● **Task details**: Take the line holding "[.fb, .changes, .fault]" as the first line of the answer and the last line of the listing as its end; retype everything between exactly.

● **Exercise input**:
-- ==== Sys2Proof/Machine/Memory.lean ====
section
/-! DEFINITION. The memory store (spec/20_memory.md R50, R51) as a list of (address, byte) pairs in one
canonical form: addresses strictly rising, and no byte equal to what an unlisted address reads as. -/

namespace Sys2Proof.Machine

/-- The contents of the store: its listed bytes. -/
abbrev Memory := List Host.Cell

namespace Memory

/-- What an unlisted address reads as: the store is "fixed size, zero-initialized" (20_memory.md R50,
10_state.md R38). -/
def unlisted : Byte := 0

/-- The canonical form. -/
abbrev wf (m : Memory) : Prop :=
  m.Pairwise (fun c d => c.1 < d.1) ∧ ∀ c ∈ m, c.2 ≠ unlisted

/-- `MEM[a]`. -/
def read : Memory → Nat → Byte
  | [], _ => unlisted
  | (k, b) :: m, a => if a = k then b else read m a

/-- The list with a byte put at an address, in its place. -/
def insert : Memory → Nat → Byte → Memory
  | [], a, b => [(a, b)]
  | (k, c) :: m, a, b =>
    if a < k then (a, b) :: (k, c) :: m
    else if a = k then (a, b) :: m
    else (k, c) :: insert m a b

/-- The list with an address no longer listed. -/
def erase (m : Memory) (a : Nat) : Memory := m.filter (fun c => c.1 != a)

/-- `MEM[a] <- b`, keeping the canonical form. -/
def write (m : Memory) (a : Nat) (b : Byte) : Memory :=
  if b = unlisted then m.erase a else m.insert a b

/-- `writeSlice` (20_memory.md R51): consecutive bytes from an address upward. -/
def writeSlice : Memory → Nat → List Byte → Memory
  | m, _, [] => m
  | m, a, b :: bs => writeSlice (m.write a b) (a + 1) bs

/-- The store after `clear()` with `FONT_IMAGE` placed at address 0 upward (70_reset_and_hazards.md R271,
10_state.md R38). -/
def cleared (fontImage : List Byte) : Memory := writeSlice [] 0 fontImage

end Memory

end Sys2Proof.Machine
end

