-- ==== Sys2Proof/Machine/Operands.lean ====
section
/-! DEFINITION. The operand forms: registers and immediates come straight from the instruction's fields;
what is computed here is the shift operand, the register range `V0..Vx` and the effective address
(spec/41_alu.md R128, spec/42_index_memory.md). -/

namespace Sys2Proof.Machine

/-- The register `8xy6` and `8xyE` shift, by `SHIFT_SOURCE` (41_alu.md R128, R130). -/
def shiftOperand (s : State) (x y : Reg) : Byte :=
  match s.params.shiftSource with
  | .vx => s.getV x
  | .vy => s.getV y

/-- The registers `V0` to `Vx`, inclusive (30_encoding.md R73). -/
def regsUpTo (x : Reg) : List Reg := (List.finRange 16).take (x.val + 1)

/-- The effective address of a data access: the natural `I`, not reduced, from which byte `i` lies at
`I + i` (42_index_memory.md). -/
def dataAddress (s : State) : Nat := s.i.toNat

/-- The three decimal digits of a byte, hundreds first (42_index_memory.md R153). -/
def bcdDigits (b : Byte) : List Byte :=
  [BitVec.ofNat 8 (b.toNat / 100), BitVec.ofNat 8 (b.toNat / 10 % 10), BitVec.ofNat 8 (b.toNat % 10)]

end Sys2Proof.Machine
end

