-- ==== Sys2Proof/Machine/Display.lean ====
section
/-! DEFINITION. The display instructions (spec/43_display.md). -/

namespace Sys2Proof.Machine

/-- `00E0` (R170). -/
def execCls (s : State) : StepOutcome :=
  .next (((s.setFb Framebuffer.blank).setChanges (some .cleared)).advance 2)

/-- `Dxyn` (R172): the coordinates are read before `VF` is written; the sprite bytes are read before any
pixel, so a fault leaves the display unchanged. -/
def execDrw (x y : Reg) (n : Nibble) (s : State) : StepOutcome :=
  match s.memReads (dataAddress s) n.toNat with
  | .error a => faultIn (.drw x y n) .memOutOfBounds a s
  | .ok bytes =>
    let d := s.loadSprite (s.getV x) (s.getV y) bytes
    .next ((d.1.setV vF (flagByte d.2)).advance 2)

end Sys2Proof.Machine
end

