-- ==== Sys2Proof/Machine/Keyboard.lean ====
section
/-! DEFINITION. The key skips and wait-for-key (spec/44_keyboard.md). -/

namespace Sys2Proof.Machine

/-- The key a register names: its whole value, which must be at most 15 (R204). -/
def keyOf (b : Byte) : Option Key := if h : b.toNat < 16 then some ⟨b.toNat, h⟩ else none

/-- `Ex9E` (R204). -/
def execSkp (x : Reg) (s : State) : StepOutcome :=
  match keyOf (s.getV x) with
  | none => faultIn (.skp x) .keyOutOfRange (s.getV x).toNat s
  | some k => .next (s.skipIf (s.keyHeld k))

/-- `ExA1` (R205). -/
def execSknp (x : Reg) (s : State) : StepOutcome :=
  match keyOf (s.getV x) with
  | none => faultIn (.sknp x) .keyOutOfRange (s.getV x).toNat s
  | some k => .next (s.skipIf (!s.keyHeld k))

/-- `Fx0A` (R206): the lowest held key, or no change at all while none is held (R207). -/
def execLdVxK (x : Reg) (s : State) : StepOutcome :=
  match s.getPressed with
  | some k => .next ((s.setV x (BitVec.ofNat 8 k.val)).advance 2)
  | none => .next s

end Sys2Proof.Machine
end

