-- ==== Sys2Proof/Safety.lean ====
section
/-! DEFINITION. What the statements call a sound state, a safe run, and "unchanged". -/

namespace Sys2Proof.Machine

/-- The invariant of the machine: the parameters meet their constraints (00_scope.md R6), the memory is in
its canonical form, and it lists no address outside the store (20_memory.md R50). -/
structure State.Inv (s : State) : Prop where
  params_wf : s.params.WellFormed
  mem_wf : s.mem.wf
  mem_bounded : ∀ c ∈ s.mem, c.1 < s.params.memSize

/-- A state reached by some list of host operations from a given one. -/
def ReachedFrom (s t : State) : Prop := ∃ ops : List Operation, t = runOperations s ops

/-- A safe run: no state on the way has recorded a fault (60_exceptions.md R244: "a run that reaches it
refutes any claim that the program runs correctly"). -/
def SafeRun (s : State) : List Operation → Prop
  | [] => s.fault = none
  | op :: ops => s.fault = none ∧ SafeRun (operate op s).1 ops

/-- The pieces of state besides `V` and `pc`. -/
inductive Piece where
  | params | i | sp | stack | dt | st | fb | changes | keys | fault | mem | draws
deriving DecidableEq, Repr

/-- Two states agree on a piece; on memory, by the read of every byte. -/
def State.AgreesOn (s t : State) : Piece → Prop
  | .params => t.params = s.params
  | .i => t.i = s.i
  | .sp => t.sp = s.sp
  | .stack => t.stack = s.stack
  | .dt => t.dt = s.dt
  | .st => t.st = s.st
  | .fb => t.fb = s.fb
  | .changes => t.changes = s.changes
  | .keys => t.keys = s.keys
  | .fault => t.fault = s.fault
  | .mem => ∀ a, t.mem.read a = s.mem.read a
  | .draws => t.draws = s.draws

/-- Nothing changed from `s` to `t` but `pc`, the general registers listed and the pieces listed. -/
def Frame (s t : State) (regs : List Reg) (pieces : List Piece) : Prop :=
  (∀ r, r ∉ regs → t.getV r = s.getV r) ∧ ∀ p, p ∉ pieces → s.AgreesOn t p

/-- Instruction `i` faults in state `s`: `FAULT` records the cause, the `pc`, the instruction's word and the
information, and nothing else changes (60_exceptions.md R240, R242, R243). -/
def FaultsWith (i : Instr) (s : State) (cause : FaultCause) (info : Nat) : Prop :=
  exec i s = .next { s with
    fault := some { cause := cause, fpc := s.pc, word := some (encode i), info := info } }

/-- A data write to `a` is performed: `a` is in memory, and not below `LOAD_ADDR` when `RESERVED_WRITE` is
`FAULT` (20_memory.md R54, R56). -/
def MayWrite (s : State) (a : Nat) : Prop :=
  a < s.params.memSize ∧ (s.params.reservedWrite = .perform ∨ s.params.loadAddr ≤ a)

/-- The conditions under which an instruction faults (60_exceptions.md R240; every other condition is
defined and never faults, R247). -/
def FaultCondition (s : State) : Instr → Prop
  | .call _ => s.sp.val = 16
  | .ret => s.sp.val = 0
  | .drw _ _ n => 0 < n.toNat ∧ s.params.memSize < dataAddress s + n.toNat
  | .skp x => 15 < (s.getV x).toNat
  | .sknp x => 15 < (s.getV x).toNat
  | .ldB _ => ∃ k, k < 3 ∧ ¬MayWrite s (dataAddress s + k)
  | .ldMemVx x => ∃ k, k ≤ x.val ∧ ¬MayWrite s (dataAddress s + k)
  | .ldVxMem x => s.params.memSize ≤ dataAddress s + x.val
  | _ => False

/-- The general registers an instruction may write (10_state.md R20, R21). -/
def destRegs : Instr → List Reg
  | .ldByte x _ | .addByte x _ | .rnd x _ | .ldVxDt x | .ldVxK x => [x]
  | .ldReg x _ | .orReg x _ | .andReg x _ | .xorReg x _ => [x]
  | .addReg x _ | .subReg x _ | .shr x _ | .subn x _ | .shl x _ => [x, vF]
  | .drw _ _ _ => [vF]
  | .ldVxMem x => regsUpTo x
  | _ => []

/-- The pieces of state besides `V` and `pc` an instruction may write (10_state.md R23 to R35). -/
def destPieces : Instr → List Piece
  | .cls => [.fb, .changes]
  | .ret => [.sp, .fault]
  | .call _ => [.sp, .stack, .fault]
  | .ldI _ | .addI _ | .ldF _ => [.i]
  | .rnd _ _ => [.draws]
  | .drw _ _ _ => [.fb, .changes, .fault]
  | .skp _ | .sknp _ | .ldVxMem _ => [.fault]
  | .ldDtVx _ => [.dt]
  | .ldStVx _ => [.st]
  | .ldB _ | .ldMemVx _ => [.mem, .fault]
  | _ => []

/-- Instruction `i`, executed in `s`, may store to the byte at `a`: `Fx33` to the three bytes from `I`, `Fx55` to
the bytes from `I` to `I + x` (42_index_memory.md R153, R154); no other instruction stores. -/
def StoresTo (s : State) (i : Instr) (a : Nat) : Prop :=
  match i with
  | .ldB _ => dataAddress s ≤ a ∧ a ≤ dataAddress s + 2
  | .ldMemVx x => dataAddress s ≤ a ∧ a ≤ dataAddress s + x.val
  | _ => False

/-- Instruction `i`, executed in `s`, may write stack entry `k`: `2nnn` the entry at `SP` (40_control.md R102);
no other instruction writes one, `00EE` included (10_state.md R27). -/
def PushesTo (s : State) (i : Instr) (k : Fin 16) : Prop :=
  match i with
  | .call _ => k.val = s.sp.val
  | _ => False

/-- The sprite of `n` bytes at `I`, drawn at `(xv, yv)`, has a set bit at pixel `(r, c)`: some row and bit of
it, most significant bit first, lands there with each axis wrapping on its own (43_display.md R171, R174). -/
def SpriteCovers (s : State) (xv yv : Byte) (n : Nat) (r : Fin 32) (c : Fin 64) : Prop :=
  ∃ row bit : Nat, row < n ∧ bit < 8 ∧ r.val = (yv.toNat + row) % 32 ∧ c.val = (xv.toNat + bit) % 64 ∧
    (s.mem.read (dataAddress s + row)).getLsbD (7 - bit) = true

end Sys2Proof.Machine
end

● **Expected output**:
  | .drw _ _ _ => [.fb, .changes, .fault]
  | .skp _ | .sknp _ | .ldVxMem _ => [.fault]
  | .ldDtVx _ => [.dt]
  | .ldStVx _ => [.st]
  | .ldB _ | .ldMemVx _ => [.mem, .fault]
  | _ => []

/-- Instruction `i`, executed in `s`, may store to the byte at `a`: `Fx33` to the three bytes from `I`, `Fx55` to
the bytes from `I` to `I + x` (42_index_memory.md R153, R154); no other instruction stores. -/
def StoresTo (s : State) (i : Instr) (a : Nat) : Prop :=
  match i with
  | .ldB _ => dataAddress s ≤ a ∧ a ≤ dataAddress s + 2
  | .ldMemVx x => dataAddress s ≤ a ∧ a ≤ dataAddress s + x.val
  | _ => False

/-- Instruction `i`, executed in `s`, may write stack entry `k`: `2nnn` the entry at `SP` (40_control.md R102);
no other instruction writes one, `00EE` included (10_state.md R27). -/
def PushesTo (s : State) (i : Instr) (k : Fin 16) : Prop :=
  match i with
  | .call _ => k.val = s.sp.val
  | _ => False

/-- The sprite of `n` bytes at `I`, drawn at `(xv, yv)`, has a set bit at pixel `(r, c)`: some row and bit of
it, most significant bit first, lands there with each axis wrapping on its own (43_display.md R171, R174). -/
def SpriteCovers (s : State) (xv yv : Byte) (n : Nat) (r : Fin 32) (c : Fin 64) : Prop :=
  ∃ row bit : Nat, row < n ∧ bit < 8 ∧ r.val = (yv.toNat + row) % 32 ∧ c.val = (xv.toNat + bit) % 64 ∧
    (s.mem.read (dataAddress s + row)).getLsbD (7 - bit) = true

end Sys2Proof.Machine
end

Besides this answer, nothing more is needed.